> [Stored data]
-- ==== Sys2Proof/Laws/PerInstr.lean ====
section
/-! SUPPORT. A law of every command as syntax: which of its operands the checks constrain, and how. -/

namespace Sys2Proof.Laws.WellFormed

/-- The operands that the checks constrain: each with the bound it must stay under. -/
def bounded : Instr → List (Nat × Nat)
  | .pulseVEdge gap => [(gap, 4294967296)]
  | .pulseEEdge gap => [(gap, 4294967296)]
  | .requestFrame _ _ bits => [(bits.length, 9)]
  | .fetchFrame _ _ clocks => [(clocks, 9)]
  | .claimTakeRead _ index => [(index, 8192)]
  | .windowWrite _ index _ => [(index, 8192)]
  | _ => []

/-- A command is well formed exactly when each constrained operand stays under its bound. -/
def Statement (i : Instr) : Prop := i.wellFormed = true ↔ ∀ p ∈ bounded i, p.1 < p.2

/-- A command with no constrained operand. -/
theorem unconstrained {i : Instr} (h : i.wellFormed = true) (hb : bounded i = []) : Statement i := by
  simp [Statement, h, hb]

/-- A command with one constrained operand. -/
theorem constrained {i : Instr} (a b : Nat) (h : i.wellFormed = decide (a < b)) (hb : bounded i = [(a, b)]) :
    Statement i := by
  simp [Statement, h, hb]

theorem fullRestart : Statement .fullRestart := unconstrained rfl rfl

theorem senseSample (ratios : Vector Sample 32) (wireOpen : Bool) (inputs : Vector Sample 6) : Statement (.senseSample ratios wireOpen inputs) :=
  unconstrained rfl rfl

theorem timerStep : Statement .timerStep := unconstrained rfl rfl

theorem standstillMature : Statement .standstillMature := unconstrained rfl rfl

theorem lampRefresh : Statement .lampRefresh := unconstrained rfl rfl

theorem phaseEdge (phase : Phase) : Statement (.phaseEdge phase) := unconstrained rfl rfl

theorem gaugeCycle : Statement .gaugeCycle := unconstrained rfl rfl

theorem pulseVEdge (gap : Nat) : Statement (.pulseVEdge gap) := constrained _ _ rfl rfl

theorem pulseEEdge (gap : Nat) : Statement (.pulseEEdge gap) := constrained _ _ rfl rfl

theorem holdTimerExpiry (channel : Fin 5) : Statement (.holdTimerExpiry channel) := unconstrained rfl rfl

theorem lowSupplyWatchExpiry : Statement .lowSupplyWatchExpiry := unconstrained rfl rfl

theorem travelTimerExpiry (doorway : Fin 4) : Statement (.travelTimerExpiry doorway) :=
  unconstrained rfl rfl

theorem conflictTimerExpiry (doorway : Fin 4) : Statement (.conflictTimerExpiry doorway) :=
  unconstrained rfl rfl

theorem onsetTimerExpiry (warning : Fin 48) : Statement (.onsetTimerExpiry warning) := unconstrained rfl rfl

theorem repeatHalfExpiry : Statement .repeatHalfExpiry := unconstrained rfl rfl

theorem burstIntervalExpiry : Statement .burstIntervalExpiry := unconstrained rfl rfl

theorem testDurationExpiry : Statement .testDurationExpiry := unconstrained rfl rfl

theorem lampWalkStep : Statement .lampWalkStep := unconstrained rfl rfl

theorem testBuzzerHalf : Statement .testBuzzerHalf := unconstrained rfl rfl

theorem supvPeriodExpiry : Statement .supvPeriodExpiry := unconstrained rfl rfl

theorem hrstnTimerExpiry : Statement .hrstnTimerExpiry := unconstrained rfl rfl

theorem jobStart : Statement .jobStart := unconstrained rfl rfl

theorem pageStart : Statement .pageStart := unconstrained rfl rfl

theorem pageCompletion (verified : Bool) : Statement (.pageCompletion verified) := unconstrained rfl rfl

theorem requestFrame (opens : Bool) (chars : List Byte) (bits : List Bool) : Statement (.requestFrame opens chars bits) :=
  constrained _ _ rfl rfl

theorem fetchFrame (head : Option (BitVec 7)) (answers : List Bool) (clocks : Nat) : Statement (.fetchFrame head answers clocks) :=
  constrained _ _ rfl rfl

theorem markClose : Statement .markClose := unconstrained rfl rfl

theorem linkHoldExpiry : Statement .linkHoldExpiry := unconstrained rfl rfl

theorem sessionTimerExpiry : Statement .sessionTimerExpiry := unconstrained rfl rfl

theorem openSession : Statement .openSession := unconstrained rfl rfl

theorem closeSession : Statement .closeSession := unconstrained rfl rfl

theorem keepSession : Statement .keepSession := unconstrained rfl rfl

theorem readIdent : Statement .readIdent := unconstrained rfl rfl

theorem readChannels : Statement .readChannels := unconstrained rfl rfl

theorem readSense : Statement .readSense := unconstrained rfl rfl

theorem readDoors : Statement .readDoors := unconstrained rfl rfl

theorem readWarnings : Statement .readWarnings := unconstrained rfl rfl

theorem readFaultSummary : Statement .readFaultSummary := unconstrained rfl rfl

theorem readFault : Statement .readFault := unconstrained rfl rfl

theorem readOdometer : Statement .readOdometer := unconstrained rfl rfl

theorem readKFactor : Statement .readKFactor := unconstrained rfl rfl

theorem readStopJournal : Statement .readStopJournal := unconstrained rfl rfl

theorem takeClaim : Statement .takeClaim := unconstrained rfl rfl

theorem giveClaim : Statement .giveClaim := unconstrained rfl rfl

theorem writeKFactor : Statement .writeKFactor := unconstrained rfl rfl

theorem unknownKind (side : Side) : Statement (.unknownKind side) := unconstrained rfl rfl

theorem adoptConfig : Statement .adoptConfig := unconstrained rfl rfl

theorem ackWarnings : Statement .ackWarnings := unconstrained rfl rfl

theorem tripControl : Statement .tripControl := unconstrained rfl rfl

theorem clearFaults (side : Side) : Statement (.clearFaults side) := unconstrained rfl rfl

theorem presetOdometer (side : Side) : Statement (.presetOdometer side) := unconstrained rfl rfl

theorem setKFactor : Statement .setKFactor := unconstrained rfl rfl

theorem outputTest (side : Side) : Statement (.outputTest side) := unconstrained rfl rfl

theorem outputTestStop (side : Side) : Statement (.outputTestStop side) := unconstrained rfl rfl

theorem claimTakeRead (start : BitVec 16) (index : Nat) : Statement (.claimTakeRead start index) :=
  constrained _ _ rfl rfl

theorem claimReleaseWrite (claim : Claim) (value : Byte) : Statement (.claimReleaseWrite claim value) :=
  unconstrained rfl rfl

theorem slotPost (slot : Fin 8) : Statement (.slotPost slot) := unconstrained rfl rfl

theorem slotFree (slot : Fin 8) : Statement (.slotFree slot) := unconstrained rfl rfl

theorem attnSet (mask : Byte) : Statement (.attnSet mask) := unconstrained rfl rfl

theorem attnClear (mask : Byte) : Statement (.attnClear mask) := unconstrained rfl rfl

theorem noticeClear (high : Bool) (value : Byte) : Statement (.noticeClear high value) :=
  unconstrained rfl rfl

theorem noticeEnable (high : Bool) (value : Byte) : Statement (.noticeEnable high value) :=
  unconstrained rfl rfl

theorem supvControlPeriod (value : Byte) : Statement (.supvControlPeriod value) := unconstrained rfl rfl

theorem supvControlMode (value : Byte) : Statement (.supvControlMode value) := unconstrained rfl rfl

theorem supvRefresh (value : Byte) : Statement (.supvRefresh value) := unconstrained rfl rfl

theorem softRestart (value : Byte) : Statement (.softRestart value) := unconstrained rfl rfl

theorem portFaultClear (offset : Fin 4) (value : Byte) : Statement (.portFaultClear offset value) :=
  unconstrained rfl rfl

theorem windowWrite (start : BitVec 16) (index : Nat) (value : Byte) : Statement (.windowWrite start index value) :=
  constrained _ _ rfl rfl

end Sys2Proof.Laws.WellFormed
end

> [Your instructions]
Only one stretch is wanted, so please give again exactly the lines from the start of the data through the line containing "no constrained operand. -/", both ends included.

> [Result]
-- ==== Sys2Proof/Laws/PerInstr.lean ====
section
/-! SUPPORT. A law of every command as syntax: which of its operands the checks constrain, and how. -/

namespace Sys2Proof.Laws.WellFormed

/-- The operands that the checks constrain: each with the bound it must stay under. -/
def bounded : Instr → List (Nat × Nat)
  | .pulseVEdge gap => [(gap, 4294967296)]
  | .pulseEEdge gap => [(gap, 4294967296)]
  | .requestFrame _ _ bits => [(bits.length, 9)]
  | .fetchFrame _ _ clocks => [(clocks, 9)]
  | .claimTakeRead _ index => [(index, 8192)]
  | .windowWrite _ index _ => [(index, 8192)]
  | _ => []

/-- A command is well formed exactly when each constrained operand stays under its bound. -/
def Statement (i : Instr) : Prop := i.wellFormed = true ↔ ∀ p ∈ bounded i, p.1 < p.2

/-- A command with no constrained operand. -/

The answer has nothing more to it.